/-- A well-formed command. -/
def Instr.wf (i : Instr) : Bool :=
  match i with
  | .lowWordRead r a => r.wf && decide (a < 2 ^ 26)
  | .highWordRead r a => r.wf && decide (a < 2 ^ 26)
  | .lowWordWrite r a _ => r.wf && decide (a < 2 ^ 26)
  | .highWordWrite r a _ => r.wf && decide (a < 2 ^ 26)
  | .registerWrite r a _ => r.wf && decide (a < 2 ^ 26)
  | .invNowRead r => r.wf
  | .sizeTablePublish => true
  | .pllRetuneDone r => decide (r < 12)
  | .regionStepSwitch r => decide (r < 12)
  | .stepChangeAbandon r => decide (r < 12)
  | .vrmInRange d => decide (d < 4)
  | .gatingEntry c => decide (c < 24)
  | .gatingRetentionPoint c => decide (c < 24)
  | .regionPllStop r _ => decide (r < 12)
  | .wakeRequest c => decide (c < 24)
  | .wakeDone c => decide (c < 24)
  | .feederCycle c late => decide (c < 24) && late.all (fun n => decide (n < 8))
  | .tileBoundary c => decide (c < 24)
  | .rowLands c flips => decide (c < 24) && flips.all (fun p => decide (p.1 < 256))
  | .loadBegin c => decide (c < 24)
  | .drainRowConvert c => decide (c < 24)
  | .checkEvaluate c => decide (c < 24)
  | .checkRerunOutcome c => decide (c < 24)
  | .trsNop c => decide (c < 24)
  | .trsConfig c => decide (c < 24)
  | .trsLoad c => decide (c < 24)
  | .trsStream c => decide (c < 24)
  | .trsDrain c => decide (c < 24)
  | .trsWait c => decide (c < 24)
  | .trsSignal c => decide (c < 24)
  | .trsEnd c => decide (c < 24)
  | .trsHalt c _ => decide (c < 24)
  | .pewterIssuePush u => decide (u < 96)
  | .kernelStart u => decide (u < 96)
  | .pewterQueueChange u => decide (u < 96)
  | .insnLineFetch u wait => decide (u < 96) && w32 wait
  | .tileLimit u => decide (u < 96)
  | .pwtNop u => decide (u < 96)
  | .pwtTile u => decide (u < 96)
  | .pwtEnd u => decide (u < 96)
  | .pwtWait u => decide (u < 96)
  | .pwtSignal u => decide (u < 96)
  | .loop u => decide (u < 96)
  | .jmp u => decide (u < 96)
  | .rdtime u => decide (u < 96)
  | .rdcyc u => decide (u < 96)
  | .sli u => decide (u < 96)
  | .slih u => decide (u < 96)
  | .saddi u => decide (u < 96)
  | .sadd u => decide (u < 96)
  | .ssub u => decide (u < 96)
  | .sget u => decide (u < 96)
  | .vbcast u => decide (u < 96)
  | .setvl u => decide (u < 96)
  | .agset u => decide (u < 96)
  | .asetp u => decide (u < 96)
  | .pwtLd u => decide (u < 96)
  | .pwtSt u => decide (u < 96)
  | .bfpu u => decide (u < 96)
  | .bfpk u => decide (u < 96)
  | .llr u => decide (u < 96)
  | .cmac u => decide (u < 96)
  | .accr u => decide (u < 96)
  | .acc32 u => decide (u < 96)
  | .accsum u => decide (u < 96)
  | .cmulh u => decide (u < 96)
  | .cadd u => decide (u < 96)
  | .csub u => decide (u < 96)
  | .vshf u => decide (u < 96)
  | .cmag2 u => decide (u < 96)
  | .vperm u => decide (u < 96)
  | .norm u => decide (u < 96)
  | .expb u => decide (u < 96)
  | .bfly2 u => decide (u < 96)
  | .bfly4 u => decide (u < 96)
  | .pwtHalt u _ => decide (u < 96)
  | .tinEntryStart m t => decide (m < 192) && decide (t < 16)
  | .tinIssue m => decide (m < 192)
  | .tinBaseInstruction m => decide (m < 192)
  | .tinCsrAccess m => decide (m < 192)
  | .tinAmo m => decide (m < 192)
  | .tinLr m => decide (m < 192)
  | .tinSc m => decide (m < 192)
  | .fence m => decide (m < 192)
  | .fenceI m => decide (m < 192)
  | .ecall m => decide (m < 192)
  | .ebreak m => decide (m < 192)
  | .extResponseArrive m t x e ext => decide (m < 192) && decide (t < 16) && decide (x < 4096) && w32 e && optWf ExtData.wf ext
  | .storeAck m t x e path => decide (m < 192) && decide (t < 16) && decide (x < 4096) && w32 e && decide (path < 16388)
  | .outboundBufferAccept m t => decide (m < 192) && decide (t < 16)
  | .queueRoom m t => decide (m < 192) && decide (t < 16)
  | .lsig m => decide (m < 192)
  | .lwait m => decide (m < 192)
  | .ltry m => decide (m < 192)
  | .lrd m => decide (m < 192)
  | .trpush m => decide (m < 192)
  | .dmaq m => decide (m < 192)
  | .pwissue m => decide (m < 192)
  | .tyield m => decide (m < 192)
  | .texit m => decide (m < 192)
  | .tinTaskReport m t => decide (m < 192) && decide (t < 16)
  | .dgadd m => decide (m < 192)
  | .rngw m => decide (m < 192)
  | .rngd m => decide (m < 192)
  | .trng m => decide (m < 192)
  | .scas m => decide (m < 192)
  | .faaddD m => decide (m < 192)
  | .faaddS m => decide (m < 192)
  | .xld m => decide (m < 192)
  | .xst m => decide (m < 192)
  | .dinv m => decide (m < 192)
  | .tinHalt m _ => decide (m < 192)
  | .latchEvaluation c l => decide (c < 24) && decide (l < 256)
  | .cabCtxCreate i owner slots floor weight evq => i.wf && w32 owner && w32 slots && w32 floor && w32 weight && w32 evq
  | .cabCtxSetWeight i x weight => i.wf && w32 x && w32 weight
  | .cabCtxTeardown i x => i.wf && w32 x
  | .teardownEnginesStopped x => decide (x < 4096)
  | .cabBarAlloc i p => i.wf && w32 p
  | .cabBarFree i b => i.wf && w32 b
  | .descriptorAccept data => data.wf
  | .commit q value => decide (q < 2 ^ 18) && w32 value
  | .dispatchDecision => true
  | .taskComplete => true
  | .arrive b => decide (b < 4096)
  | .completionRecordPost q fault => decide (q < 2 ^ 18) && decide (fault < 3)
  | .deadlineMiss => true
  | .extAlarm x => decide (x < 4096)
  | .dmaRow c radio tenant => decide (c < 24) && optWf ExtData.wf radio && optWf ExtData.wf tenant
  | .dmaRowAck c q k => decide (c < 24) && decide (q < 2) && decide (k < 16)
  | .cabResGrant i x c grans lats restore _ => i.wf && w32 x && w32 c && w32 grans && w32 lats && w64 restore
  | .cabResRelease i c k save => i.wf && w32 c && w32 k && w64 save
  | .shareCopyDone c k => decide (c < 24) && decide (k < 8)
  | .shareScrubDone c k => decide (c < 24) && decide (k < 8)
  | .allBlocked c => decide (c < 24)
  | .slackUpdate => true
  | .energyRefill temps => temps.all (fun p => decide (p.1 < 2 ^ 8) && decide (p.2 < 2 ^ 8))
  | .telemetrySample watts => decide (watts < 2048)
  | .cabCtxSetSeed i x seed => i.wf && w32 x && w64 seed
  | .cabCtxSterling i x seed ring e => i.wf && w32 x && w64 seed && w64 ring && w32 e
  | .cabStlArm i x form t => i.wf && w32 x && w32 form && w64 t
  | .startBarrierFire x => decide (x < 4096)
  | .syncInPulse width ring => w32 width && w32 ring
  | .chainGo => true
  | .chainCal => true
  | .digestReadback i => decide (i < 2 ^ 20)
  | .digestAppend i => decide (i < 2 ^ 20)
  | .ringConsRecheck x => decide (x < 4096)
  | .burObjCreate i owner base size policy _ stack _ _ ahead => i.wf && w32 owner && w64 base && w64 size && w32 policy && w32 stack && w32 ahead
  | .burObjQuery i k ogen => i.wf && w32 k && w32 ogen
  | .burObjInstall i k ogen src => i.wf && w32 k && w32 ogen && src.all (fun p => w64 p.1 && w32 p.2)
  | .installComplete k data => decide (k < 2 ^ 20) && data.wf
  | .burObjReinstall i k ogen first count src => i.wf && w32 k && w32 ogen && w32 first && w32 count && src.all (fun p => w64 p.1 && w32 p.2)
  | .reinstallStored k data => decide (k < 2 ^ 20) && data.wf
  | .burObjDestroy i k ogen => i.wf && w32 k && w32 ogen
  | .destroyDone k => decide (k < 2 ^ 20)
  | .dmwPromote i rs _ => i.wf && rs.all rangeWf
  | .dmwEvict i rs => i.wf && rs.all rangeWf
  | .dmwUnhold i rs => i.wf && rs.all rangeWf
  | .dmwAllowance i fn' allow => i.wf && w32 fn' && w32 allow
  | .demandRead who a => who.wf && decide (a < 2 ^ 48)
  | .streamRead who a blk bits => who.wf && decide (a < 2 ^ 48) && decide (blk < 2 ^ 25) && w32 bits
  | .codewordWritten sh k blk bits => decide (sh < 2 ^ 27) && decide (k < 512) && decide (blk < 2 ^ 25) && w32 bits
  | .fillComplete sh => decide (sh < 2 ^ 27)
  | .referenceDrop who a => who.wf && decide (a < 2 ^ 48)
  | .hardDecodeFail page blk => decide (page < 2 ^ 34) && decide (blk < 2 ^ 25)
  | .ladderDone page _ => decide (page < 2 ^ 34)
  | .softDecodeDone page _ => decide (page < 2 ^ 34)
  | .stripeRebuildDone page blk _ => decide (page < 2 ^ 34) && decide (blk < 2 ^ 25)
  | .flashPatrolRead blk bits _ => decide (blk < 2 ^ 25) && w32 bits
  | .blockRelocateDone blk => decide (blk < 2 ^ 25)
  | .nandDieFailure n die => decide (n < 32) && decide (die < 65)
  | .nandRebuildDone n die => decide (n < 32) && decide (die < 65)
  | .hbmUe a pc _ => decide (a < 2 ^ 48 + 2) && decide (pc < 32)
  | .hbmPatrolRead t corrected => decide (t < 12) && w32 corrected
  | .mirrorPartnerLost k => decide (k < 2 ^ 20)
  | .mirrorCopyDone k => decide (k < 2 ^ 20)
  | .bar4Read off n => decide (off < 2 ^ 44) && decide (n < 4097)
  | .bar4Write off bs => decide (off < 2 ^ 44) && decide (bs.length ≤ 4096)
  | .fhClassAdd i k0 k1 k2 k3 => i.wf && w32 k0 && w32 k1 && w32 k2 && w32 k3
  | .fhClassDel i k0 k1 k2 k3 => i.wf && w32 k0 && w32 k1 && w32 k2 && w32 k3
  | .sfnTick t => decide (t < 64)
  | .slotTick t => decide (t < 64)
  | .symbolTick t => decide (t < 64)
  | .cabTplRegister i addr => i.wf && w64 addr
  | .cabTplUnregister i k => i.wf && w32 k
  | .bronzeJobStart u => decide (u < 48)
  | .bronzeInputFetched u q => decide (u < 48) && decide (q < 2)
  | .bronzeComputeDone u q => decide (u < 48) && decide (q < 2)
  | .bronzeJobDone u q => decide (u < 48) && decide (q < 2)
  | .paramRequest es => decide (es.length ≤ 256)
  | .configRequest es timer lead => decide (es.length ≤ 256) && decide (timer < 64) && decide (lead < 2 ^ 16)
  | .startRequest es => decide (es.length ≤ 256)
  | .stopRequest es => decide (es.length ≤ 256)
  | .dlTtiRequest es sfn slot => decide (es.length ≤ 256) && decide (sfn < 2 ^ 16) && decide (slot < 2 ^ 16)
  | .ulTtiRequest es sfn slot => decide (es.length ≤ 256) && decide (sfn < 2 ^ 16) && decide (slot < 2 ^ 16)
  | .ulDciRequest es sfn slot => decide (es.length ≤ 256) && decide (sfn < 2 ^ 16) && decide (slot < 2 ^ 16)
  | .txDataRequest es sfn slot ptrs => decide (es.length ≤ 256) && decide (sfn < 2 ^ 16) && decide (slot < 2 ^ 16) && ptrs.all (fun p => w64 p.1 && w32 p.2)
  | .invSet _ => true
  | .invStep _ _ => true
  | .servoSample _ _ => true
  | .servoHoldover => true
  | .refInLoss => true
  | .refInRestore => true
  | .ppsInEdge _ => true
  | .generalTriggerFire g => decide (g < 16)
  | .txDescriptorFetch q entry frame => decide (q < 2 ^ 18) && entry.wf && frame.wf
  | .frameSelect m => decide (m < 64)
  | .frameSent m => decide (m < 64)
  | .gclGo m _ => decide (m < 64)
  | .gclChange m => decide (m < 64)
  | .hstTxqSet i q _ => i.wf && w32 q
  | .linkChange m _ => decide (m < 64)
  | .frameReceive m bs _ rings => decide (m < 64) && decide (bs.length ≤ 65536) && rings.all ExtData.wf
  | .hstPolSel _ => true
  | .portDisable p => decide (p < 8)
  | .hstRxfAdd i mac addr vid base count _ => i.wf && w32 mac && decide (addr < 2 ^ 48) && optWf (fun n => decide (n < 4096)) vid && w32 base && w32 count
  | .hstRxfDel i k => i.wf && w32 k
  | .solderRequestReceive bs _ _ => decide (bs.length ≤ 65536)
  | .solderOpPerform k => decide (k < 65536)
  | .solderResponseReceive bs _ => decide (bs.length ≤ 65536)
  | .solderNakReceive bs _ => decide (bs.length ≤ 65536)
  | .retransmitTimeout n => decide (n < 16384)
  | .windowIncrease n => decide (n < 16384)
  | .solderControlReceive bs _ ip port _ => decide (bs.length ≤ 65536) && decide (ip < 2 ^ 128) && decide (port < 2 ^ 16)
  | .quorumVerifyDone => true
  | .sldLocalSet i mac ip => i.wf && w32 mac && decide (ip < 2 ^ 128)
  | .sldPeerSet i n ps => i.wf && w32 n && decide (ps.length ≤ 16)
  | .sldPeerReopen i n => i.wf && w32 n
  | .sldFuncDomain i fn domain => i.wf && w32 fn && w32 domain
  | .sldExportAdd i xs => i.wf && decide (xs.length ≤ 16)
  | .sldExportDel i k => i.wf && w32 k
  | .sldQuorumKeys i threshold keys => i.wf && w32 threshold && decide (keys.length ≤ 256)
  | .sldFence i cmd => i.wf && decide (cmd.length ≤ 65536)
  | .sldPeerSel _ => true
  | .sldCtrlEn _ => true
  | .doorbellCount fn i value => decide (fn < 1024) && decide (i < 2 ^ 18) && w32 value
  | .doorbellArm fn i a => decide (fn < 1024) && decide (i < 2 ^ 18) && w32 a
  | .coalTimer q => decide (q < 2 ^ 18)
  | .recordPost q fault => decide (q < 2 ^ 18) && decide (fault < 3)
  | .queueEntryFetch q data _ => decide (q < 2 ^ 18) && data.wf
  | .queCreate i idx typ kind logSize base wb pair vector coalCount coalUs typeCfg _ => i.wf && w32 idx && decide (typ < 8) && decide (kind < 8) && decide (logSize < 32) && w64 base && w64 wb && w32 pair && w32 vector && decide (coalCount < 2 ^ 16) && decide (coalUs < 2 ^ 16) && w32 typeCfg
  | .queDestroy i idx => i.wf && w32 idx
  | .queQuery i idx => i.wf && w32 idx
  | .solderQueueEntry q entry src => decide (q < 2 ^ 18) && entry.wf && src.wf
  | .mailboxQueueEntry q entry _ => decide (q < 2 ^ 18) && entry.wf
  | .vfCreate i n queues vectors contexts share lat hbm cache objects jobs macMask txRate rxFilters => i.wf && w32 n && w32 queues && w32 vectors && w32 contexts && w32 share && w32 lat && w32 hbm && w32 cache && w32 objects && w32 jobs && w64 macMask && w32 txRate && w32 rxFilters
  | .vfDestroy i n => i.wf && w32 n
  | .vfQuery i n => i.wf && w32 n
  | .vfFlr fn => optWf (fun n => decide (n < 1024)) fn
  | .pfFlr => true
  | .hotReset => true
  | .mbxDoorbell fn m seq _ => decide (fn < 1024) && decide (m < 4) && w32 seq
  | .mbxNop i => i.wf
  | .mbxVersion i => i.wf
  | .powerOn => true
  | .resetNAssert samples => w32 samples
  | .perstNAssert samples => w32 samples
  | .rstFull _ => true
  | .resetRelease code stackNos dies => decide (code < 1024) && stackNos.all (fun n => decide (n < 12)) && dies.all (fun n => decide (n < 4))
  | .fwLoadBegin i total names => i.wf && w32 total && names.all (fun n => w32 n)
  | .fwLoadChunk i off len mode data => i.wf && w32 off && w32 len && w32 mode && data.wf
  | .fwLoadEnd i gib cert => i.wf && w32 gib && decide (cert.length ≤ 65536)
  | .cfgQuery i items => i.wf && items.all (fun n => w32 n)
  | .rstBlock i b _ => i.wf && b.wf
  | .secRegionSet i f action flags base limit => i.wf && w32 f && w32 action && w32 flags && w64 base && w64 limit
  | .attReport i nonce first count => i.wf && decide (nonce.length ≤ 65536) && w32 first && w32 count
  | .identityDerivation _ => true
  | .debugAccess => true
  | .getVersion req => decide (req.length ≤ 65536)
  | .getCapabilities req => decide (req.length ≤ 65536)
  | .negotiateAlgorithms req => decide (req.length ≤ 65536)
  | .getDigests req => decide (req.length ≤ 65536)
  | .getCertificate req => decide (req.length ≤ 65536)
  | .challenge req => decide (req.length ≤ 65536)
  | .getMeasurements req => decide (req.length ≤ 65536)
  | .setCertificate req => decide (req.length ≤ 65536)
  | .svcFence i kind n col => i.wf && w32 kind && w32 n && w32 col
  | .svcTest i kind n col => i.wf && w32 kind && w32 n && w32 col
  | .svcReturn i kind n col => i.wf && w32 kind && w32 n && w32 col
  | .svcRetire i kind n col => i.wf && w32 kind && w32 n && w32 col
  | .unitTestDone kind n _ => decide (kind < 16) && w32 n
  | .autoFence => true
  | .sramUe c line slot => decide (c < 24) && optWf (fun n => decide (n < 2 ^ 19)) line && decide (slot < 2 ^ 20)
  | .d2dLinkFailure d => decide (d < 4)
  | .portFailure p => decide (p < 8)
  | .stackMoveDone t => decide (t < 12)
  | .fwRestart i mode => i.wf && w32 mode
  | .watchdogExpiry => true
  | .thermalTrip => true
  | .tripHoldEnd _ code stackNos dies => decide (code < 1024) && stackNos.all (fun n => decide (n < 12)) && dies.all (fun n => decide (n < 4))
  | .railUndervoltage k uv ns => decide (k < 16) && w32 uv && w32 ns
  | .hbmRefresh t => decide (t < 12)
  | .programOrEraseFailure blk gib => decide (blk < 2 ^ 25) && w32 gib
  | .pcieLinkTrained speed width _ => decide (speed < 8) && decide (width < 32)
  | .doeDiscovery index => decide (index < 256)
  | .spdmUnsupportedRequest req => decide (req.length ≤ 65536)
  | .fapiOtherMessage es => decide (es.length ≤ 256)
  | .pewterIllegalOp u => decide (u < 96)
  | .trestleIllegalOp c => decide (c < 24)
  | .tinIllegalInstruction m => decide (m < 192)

--- --- ---

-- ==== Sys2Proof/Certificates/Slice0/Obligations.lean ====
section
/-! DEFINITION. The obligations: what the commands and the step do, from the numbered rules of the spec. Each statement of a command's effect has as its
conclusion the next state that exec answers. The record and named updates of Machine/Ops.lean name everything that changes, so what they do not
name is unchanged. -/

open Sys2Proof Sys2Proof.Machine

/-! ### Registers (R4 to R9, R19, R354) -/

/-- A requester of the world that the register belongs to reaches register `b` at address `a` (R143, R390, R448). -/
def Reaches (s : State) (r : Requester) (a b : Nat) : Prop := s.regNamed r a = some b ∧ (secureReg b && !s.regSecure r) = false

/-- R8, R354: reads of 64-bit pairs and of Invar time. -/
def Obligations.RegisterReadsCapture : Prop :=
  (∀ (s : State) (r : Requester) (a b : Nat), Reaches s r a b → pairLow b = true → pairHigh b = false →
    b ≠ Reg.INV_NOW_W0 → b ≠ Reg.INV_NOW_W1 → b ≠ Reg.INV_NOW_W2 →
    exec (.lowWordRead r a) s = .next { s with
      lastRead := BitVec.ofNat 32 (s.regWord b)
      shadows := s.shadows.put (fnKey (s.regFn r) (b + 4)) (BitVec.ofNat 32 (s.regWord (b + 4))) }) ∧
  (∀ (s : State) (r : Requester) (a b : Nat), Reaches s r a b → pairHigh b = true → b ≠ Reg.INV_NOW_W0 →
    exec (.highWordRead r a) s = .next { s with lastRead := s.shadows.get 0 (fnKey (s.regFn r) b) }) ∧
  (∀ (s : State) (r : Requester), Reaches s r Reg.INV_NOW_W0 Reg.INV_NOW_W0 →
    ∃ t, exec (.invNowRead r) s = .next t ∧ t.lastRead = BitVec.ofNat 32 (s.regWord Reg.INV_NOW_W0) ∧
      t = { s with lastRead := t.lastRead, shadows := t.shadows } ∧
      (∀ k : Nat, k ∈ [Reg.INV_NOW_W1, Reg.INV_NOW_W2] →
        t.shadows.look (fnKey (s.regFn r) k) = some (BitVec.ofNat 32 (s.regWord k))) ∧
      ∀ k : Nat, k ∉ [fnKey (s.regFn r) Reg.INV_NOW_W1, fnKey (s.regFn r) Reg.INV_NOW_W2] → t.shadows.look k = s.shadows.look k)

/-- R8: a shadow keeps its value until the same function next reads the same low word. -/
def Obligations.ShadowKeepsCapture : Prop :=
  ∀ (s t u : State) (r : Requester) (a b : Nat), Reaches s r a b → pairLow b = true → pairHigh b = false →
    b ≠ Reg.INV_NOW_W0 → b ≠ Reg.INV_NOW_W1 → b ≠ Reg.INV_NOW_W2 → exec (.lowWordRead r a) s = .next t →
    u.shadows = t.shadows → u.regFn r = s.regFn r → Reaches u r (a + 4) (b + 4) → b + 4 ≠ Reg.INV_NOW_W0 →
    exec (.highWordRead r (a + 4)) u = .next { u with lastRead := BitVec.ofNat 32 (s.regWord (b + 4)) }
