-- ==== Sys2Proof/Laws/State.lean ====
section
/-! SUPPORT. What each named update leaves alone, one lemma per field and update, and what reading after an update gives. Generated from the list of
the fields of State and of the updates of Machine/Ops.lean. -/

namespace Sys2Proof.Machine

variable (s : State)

--- --- ---

DIRECTIONS:
Number of lines holding the word "highWordRead" in the material: give this value and nothing more.

REPLY:
3